Learn the vocabulary of computing every parameter's gradient in one backward pass through a neural network.
0 / 5 completed
1 / 5
At standup, a dev mentions computing the gradient of a neural network's loss with respect to every parameter by applying the chain rule backward from the output layer to the input layer, reusing intermediate derivatives along the way. What is this algorithm called?
Backpropagation is exactly this: backpropagation computes the gradient of a neural network's loss with respect to every parameter by applying the chain rule backward from the output layer to the input layer, reusing each layer's intermediate derivatives so every parameter's gradient is obtained in a single backward pass. A hash collision is an unrelated hash-table concept about two keys sharing a bucket. This reuse-intermediate-derivatives approach is exactly why backpropagation can compute gradients for a network with millions of parameters in roughly the same time as one forward pass.
2 / 5
During a design review, the team relies on backpropagation to train a deep network with many layers, specifically because reusing each layer's intermediate derivatives during the backward pass avoids recomputing a full forward pass for every single parameter. Which capability does this provide?
Backpropagation here provides Efficient gradient computation for every parameter in one backward pass, since the chain rule lets each layer's derivative be reused by the layers before it, keeping the total cost roughly proportional to a single forward pass no matter how many parameters the network has. Recomputing a full forward pass separately for every parameter, as naive finite-difference estimation would require, scales terribly as parameter count grows. This derivative-reuse behavior is exactly why backpropagation is the standard way to train deep neural networks efficiently.
3 / 5
In a code review, a dev notices a neural-network training feature estimates each parameter's gradient by perturbing that one parameter slightly and re-running a full forward pass to see how the loss changed, instead of reusing intermediate derivatives in one backward pass. What does this represent?
This is a missed backpropagation opportunity, since applying the chain rule backward and reusing each layer's intermediate derivative would compute every parameter's gradient in one backward pass instead of a separate forward pass per parameter. A cache eviction policy is an unrelated concept about discarded cache entries. This perturb-and-rerun pattern is exactly the kind of inefficiency a reviewer flags once the network has enough parameters for the per-parameter cost to matter.
4 / 5
An incident report shows a training job's cost scaled directly with the number of parameters in the network, because it estimated each parameter's gradient with a separate perturb-and-rerun forward pass instead of one backward pass reusing intermediate derivatives. What practice would prevent this?

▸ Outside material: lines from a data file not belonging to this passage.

-- ==== Sys2Proof/Tests/Slice0.lean ====
section
/-! SUPPORT. The tests: one step each on a small state, and for every statement with hypotheses a state and operands that meet
them. Expected values come from the manual's rules and worked examples, named at each test. -/

namespace Sys2Proof.Tests

open Sys2Proof.Machine

/-! ### Helpers -/

/-- What a command leaves, seen through `f`; none when it does not answer a next state. -/
def leaves {α : Type} (c : Instr) (s : State) (f : State → α) : Option α :=
  match exec c s with
  | .next t => some (f t)
  | _ => none

/-- Settings: 2 answer rings, 30 seconds of detach grace, cap 40, prompts "U:" and "P:". -/
def someSettings : Settings :=
  { answerRings := 2, detachGrace := 30, sessionCap := 40, userPrompt := [85, 58], passwordPrompt := [80, 58] }

/-- Station 5 in service, supply NORMAL, store clear, homing accounts 1,000 to 1,511. -/
def live : State :=
  { State.reset with
    supply := { state := .normal, recoveryRunning := false, aboveWarn := true },
    bus := { Bus.cleared with awaitsIdle := false },
    store := { Store.cleared with clearComplete := true, scrubInterval := some 0 },
    home := { Home.cleared with first := 1000, count := 512 },
    meter := { Meter.cleared with running := true, remaining := 90, peakLength := some 36000, offPeakLength := some 36000 },
    station := { state := .inService, address := 5, eightLines := true, resetCause := .powerOn, force := ResetForce.clear,
                 settings := some someSettings, outputDiscards := 0 } }

/-- Station 5 awaiting its CONFIGURE. -/
def waiting : State := { live with station := { live.station with state := .awaitingConfig, settings := none } }

/-- Station 5 starting, its store clear not yet complete. -/
def starting : State :=
  { State.reset with station := { live.station with state := .starting, settings := none } }

def inLine (l : Fin 8) (f : Line → Line) : State := live.modLine l f

/-- Line `l` in a state, with its dialogue context. -/
def lineIn (l : Fin 8) (st : LineState) (d : Option Dialogue) : State :=
  live.modLine l (fun x => { x with state := st, dialogue := d, terminalReady := true, carrierFilter := .present })

/-- A context in the PASSWORD phase for account 1,001. -/
def passwordContext : Dialogue :=
  { Dialogue.opened with phase := .password, userNumber := some 1001, timer := some 40 }

/-- A session for account 1,001 on line 2 at speed class 3, homed at this station. -/
def someSession (st : SessionState) : Session :=
  { account := 1001, home := some 5, line := some 2, state := st, abandoned := false, acctClass := some 1, speedClass := 3,
    total := 100, remainder := 499, postCounter := 59, grace := none, endCause := none, finalStatus := none,
    saturated := false }

/-- The session held in slot 4 under generation 17, its line 2 in the line state given. -/
def withSession (x : Session) (st : LineState) (s : State) : State :=
  (s.modLine 2 (fun y => { y with state := st, terminalReady := true, carrierFilter := .present, speedClass := 3,
                                  servedSlot := some 4,
                                  dialogue := if st = .claiming then some { passwordContext with step := .claimed }
                                              else none })).setSlot 4
    { generation := 17, replySource := if x.state = .claiming then none else some 5, claimTimer := none, session := some x }

/-- The handle of that session. -/
def itsHandle : Handle := { station := 5, slot := 4, generation := 17 }

/-- An ACTIVE session on an ONLINE line. -/
def onLine : State := withSession (someSession .active) .online live

/-- A home entry for the session of account 1,001 with applied total 90. -/
def someEntry (st : HomeState) : HomeEntry :=
  { handle := itsHandle, account := 1001, state := st, applied := 90, silence := 100, cutoffSent := false, successor := none,
    expiryPutOff := false }

/-- The home lists the session of account 1,001. -/
def homing (st : HomeState) : State :=
  { live with home := { live.home with list := [someEntry st], detachOrder := if st = .detached then [itsHandle] else [] } }

/-- A record for account 1,001 with balance 50. -/
def someRecord : Record :=
  { balance := 50, acctClass := 2, limit := 1, valid := true, locked := false, digest := 65, failures := 0, allowance := 0,
    tag := 1001, termCredits := 7 }

/-- The record written at index 1, account 1,001. -/
def withRecord (r : Record) (s : State) : State := writeRecord 1 r s

/-- A WAITING entry. -/
def waitingEntry (p : Payload) : Entry := { destination := 0, payload := p, inFlight := false, mismatches := 0 }

/-- An entry IN_FLIGHT. -/
def flyingEntry (p : Payload) : Entry := { destination := 3, payload := p, inFlight := true, mismatches := 0 }

/-- A CHARGE of the session with the total given. -/
def someCharge (total : Nat) (cause : Option EndCause) : ChargeBody :=
  { handle := itsHandle, account := 1001, home := 5, total := total, endCause := cause }

/-- The final CHARGE of the session in flight. -/
def flyingFinal : State :=
  (withSession { someSession .ending with endCause := some .credit, finalStatus := some .inFlight } .idle live).setQueue
    [flyingEntry (.charge (someCharge 100 (some .credit)) (some 4))]

/-- A queued TALLY. -/
def tallyEntry : Entry := { waitingEntry (.tally { count := 0, restart := false }) with destination := 255 }

/-- A CHARGE of the session that waits in the queue. -/
def chargeEntry : Entry :=
  waitingEntry (.charge { handle := itsHandle, account := 1001, home := 5, total := 90, endCause := none } none)

/-- The zero CHARGE of a duplicate GRANT for the session's handle, waiting. -/
def zeroEntry : Entry :=
  waitingEntry (.charge { handle := itsHandle, account := 1001, home := 9, total := 0, endCause := some .duplicate } none)

/-- `n` replies in the transmit queue. -/
def crowded (n : Nat) (s : State) : State := s.setQueue (List.replicate n (waitingEntry (.reply .result [])))

/-- A reset of the pin in progress. -/
def held : State := { live with station := { live.station with force := { ResetForce.clear with pin := true } } }

/-! ### Well-formed commands: an ill-formed one for each check -/

theorem test_wf_refuses :
    Instr.wf (.character 0 128) = false ∧ Instr.wf (.speedDecodeEnd 0 128 true) = false ∧
    Instr.wf (.grant 16 { handle := itsHandle, account := 1, acctClass := 0, oldHandle := none }) = false ∧
    Instr.wf (.grant 1 { handle := itsHandle, account := 1, acctClass := 8, oldHandle := none }) = false ∧
    Instr.wf (.grant 1 { handle := itsHandle, account := 1, acctClass := 0,
                         oldHandle := some { itsHandle with slot := 256 } }) = false ∧
    Instr.wf (.deny 1 { handle := { itsHandle with station := 256 }, account := 1, reason := .locked }) = false ∧
    Instr.wf (.claim { handle := itsHandle, account := 16777216, digest := 0, speedClass := 0, line := 0 }) = false ∧
    Instr.wf (.claim { handle := itsHandle, account := 0, digest := 16777216, speedClass := 0, line := 0 }) = false ∧
    Instr.wf (.claim { handle := itsHandle, account := 0, digest := 0, speedClass := 256, line := 0 }) = false ∧
    Instr.wf (.claim { handle := itsHandle, account := 0, digest := 0, speedClass := 0, line := 256 }) = false := by decide

theorem test_wf_refuses_more :
    Instr.wf (.detach { handle := { itsHandle with generation := 256 }, account := 0 }) = false ∧
    Instr.wf (.tally 1 { count := 256, restart := false }) = false ∧
    Instr.wf (.cutoff { handle := itsHandle, account := 1, balance := 8388608 }) = false ∧
    Instr.wf (.cutoff { handle := itsHandle, account := 1, balance := -8388609 }) = false ∧
    Instr.wf (.refuse { handle := itsHandle, account := 1, total := 16777216 }) = false ∧
    Instr.wf (.charge { handle := itsHandle, account := 1, home := 256, total := 0, endCause := none }) = false ∧
    Instr.wf (.data { handle := itsHandle, breakFlag := false, hangUpFlag := false, chars := List.replicate 33 65 }) = false ∧
    Instr.wf (.data { handle := itsHandle, breakFlag := false, hangUpFlag := false, chars := [128] }) = false ∧
    Instr.wf (.censusAgeExpiry 0) = false ∧ Instr.wf (.time (List.replicate 41 0)) = false ∧
    Instr.wf (.silenceTimerExpiry { itsHandle with slot := 256 }) = false ∧
    Instr.wf (.supplyAboveReset { address := 16, eightLines := true }) = false := by decide

/-! ### Operands: the manual's formats and worked examples -/

/-- The worked example of section 3.3: the digests of A, AB, ABX, ABC, ABCD and ABCDE. -/
theorem test_digest_example :
    digestOf [65] = 65 ∧ digestOf [65, 66] = 2211 ∧ digestOf [65, 66, 88] = 73051 ∧ digestOf [65, 66, 67] = 73030 ∧
    digestOf [65, 66, 67, 68] = 2410058 ∧ digestOf [65, 66, 67, 68, 69] = 12423119 := by decide

/-- Section 10.1's example: the deferral counts of stations 4 and 11 before and after the CHARGE of station 11; and R166: the
station that sent last has 15, the one above it 0. -/
theorem test_deferral_example :
    deferralOf 4 2 = 1 ∧ deferralOf 11 9 = 1 ∧ deferralOf 4 11 = 8 ∧ deferralOf 11 11 = 15 ∧ deferralOf 12 11 = 0 ∧
    deferralOf 1 15 = 1 ∧ deferralOf 15 0 = 14 := by decide

/-- R10: the speed classes at the ends of their ranges. -/
theorem test_speed_classes :
    speedClassOf 599 = none ∧ speedClassOf 600 = some 3 ∧ speedClassOf 1249 = some 3 ∧ speedClassOf 1250 = some 2 ∧
    speedClassOf 2499 = some 2 ∧ speedClassOf 2500 = some 1 ∧ speedClassOf 5999 = some 1 ∧ speedClassOf 6000 = some 0 := by
  decide

/-- Section 8.2's example: the data word 33 stands at positions 1, 3, 8 and 10. -/
theorem test_code_example_fresh : codeOf 33 = positionBit 1 ||| positionBit 3 ||| positionBit 8 ||| positionBit 10 := by decide +kernel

Switching to backpropagation replaces per-parameter forward passes with one shared backward pass that reuses intermediate derivatives. Continuing to estimate each parameter's gradient with a separate perturb-and-rerun forward pass regardless of how many parameters the network has is exactly what caused the issue described in this incident. This backward-pass approach is the standard fix once the network's parameter count makes per-parameter estimation impractical.
5 / 5
During a PR review, a teammate asks why the team reaches for backpropagation instead of numerical finite-difference gradient checking, given that finite differences are simpler to implement. What is the reasoning?
Backpropagation computes exact gradients for every parameter in one backward pass via the chain rule, while finite-difference checking is simple to reason about but requires a separate forward pass per parameter, making it far too slow for actually training a large network and mainly useful for verifying backpropagation's correctness on a small scale. This is exactly why backpropagation is the standard training method, while finite differences remain a debugging tool rather than a training technique.